DATA TO EXAMINE section start

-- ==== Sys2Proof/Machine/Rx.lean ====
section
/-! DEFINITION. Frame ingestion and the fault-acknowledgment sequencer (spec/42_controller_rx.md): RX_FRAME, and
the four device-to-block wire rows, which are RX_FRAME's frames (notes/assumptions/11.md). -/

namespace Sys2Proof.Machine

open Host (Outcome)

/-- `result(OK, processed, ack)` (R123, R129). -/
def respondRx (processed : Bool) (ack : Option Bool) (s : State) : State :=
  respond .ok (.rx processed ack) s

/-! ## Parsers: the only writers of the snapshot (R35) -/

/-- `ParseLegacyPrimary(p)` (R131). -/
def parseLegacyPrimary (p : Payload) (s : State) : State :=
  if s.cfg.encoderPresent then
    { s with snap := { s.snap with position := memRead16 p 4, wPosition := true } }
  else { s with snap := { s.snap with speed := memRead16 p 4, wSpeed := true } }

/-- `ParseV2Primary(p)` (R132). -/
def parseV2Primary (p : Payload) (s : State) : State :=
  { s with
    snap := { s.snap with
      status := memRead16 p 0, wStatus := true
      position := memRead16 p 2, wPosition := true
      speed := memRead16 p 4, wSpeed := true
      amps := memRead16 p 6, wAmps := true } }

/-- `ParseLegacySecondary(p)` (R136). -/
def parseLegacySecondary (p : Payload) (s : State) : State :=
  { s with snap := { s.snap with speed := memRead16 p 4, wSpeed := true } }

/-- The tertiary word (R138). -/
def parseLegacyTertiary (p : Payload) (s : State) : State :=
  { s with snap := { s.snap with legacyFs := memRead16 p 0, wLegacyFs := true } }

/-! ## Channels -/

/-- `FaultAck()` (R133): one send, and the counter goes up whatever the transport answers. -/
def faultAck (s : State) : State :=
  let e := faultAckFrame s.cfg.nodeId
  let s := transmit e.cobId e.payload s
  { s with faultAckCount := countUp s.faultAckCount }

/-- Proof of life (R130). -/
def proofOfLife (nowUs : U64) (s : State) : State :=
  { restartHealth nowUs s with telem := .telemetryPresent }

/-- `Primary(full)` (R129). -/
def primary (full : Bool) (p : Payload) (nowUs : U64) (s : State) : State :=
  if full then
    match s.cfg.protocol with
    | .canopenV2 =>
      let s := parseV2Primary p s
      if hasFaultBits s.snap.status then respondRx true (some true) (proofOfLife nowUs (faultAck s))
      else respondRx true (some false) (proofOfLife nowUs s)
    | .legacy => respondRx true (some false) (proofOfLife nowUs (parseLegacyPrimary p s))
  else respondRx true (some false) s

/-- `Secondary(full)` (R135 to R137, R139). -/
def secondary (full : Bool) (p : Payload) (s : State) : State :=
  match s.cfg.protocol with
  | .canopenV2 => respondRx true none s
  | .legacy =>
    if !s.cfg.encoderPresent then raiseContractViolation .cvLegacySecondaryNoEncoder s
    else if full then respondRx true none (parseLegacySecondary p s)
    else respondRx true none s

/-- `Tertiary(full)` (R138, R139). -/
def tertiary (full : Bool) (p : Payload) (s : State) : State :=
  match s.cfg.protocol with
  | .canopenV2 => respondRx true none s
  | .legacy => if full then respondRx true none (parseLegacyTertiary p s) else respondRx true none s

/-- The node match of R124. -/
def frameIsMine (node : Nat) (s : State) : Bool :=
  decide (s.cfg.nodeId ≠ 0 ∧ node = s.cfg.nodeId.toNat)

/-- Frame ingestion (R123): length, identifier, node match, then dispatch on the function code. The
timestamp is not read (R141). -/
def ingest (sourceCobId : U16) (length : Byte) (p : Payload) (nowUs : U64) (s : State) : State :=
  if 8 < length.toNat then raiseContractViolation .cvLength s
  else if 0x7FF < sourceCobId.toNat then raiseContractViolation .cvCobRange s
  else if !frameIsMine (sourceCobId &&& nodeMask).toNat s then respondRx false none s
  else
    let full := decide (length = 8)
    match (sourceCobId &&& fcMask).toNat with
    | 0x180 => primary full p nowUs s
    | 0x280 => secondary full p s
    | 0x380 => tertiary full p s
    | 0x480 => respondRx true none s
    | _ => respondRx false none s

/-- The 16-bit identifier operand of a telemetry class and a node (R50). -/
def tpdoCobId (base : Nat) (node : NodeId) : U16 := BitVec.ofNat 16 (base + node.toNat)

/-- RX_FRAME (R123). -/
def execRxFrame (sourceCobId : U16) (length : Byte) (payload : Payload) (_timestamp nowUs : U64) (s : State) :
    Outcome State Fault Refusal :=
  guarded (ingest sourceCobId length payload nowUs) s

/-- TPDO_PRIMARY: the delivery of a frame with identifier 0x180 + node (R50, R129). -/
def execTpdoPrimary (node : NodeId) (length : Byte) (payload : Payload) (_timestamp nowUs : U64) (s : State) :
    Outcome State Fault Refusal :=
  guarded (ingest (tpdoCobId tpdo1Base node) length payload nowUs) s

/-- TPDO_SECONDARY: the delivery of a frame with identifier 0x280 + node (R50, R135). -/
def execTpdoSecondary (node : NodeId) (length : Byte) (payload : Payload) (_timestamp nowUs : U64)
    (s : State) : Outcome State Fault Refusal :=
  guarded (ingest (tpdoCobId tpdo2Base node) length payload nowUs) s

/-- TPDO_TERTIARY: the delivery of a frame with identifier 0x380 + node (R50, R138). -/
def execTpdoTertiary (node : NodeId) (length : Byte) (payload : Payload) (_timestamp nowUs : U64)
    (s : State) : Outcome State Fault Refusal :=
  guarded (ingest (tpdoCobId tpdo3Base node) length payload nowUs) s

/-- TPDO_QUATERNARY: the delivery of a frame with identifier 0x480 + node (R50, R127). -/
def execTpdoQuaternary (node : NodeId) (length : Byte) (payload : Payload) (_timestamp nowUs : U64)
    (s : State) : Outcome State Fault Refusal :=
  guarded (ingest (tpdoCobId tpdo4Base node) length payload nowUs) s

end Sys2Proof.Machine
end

DATA TO EXAMINE section end
DATA TO EXAMINE section start

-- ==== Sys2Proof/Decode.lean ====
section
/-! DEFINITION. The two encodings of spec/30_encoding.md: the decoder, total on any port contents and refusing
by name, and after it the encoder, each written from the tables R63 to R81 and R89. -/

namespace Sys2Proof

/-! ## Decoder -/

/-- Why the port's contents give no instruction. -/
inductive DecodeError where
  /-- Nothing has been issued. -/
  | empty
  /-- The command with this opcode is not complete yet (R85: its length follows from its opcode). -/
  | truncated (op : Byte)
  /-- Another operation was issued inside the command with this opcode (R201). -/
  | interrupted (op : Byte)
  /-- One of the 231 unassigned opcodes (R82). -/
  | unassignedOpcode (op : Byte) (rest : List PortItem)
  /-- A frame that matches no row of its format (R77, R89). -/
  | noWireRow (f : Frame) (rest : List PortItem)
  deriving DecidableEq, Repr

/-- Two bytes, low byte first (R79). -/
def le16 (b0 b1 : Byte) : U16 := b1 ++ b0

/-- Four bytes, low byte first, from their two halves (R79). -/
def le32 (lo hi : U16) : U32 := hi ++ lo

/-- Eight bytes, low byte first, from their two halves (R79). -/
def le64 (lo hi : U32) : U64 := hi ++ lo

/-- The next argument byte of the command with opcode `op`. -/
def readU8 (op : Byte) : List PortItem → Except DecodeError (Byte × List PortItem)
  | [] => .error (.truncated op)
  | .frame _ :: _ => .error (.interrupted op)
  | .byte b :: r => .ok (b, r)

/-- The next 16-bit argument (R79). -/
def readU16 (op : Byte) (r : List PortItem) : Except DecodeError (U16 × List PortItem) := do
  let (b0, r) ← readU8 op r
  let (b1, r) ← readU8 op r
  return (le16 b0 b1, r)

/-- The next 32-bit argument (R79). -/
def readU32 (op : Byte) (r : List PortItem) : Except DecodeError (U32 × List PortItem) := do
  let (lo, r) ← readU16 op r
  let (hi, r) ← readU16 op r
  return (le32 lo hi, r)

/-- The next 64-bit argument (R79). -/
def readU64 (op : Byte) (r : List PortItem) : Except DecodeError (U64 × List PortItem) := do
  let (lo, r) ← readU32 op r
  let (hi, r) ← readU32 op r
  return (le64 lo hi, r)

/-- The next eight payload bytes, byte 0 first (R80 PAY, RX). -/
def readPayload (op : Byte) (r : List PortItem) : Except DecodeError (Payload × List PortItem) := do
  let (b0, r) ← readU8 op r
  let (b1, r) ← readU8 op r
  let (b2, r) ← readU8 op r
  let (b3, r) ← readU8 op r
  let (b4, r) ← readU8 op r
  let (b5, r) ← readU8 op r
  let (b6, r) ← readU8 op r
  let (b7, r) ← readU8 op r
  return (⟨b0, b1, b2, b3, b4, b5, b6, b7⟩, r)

DATA TO EXAMINE section end

ACTIVITY: With the line that has "respond .ok (.rx processed ack) s" as the first and the line that has "position := memRead16 p 2, wPosition" as the last, repeat exactly that run of lines above and no more.

OUTPUT OF THE EXERCISE:
  respond .ok (.rx processed ack) s

/-! ## Parsers: the only writers of the snapshot (R35) -/

/-- `ParseLegacyPrimary(p)` (R131). -/
def parseLegacyPrimary (p : Payload) (s : State) : State :=
  if s.cfg.encoderPresent then
    { s with snap := { s.snap with position := memRead16 p 4, wPosition := true } }
  else { s with snap := { s.snap with speed := memRead16 p 4, wSpeed := true } }

/-- `ParseV2Primary(p)` (R132). -/
def parseV2Primary (p : Payload) (s : State) : State :=
  { s with
    snap := { s.snap with
      status := memRead16 p 0, wStatus := true
      position := memRead16 p 2, wPosition := true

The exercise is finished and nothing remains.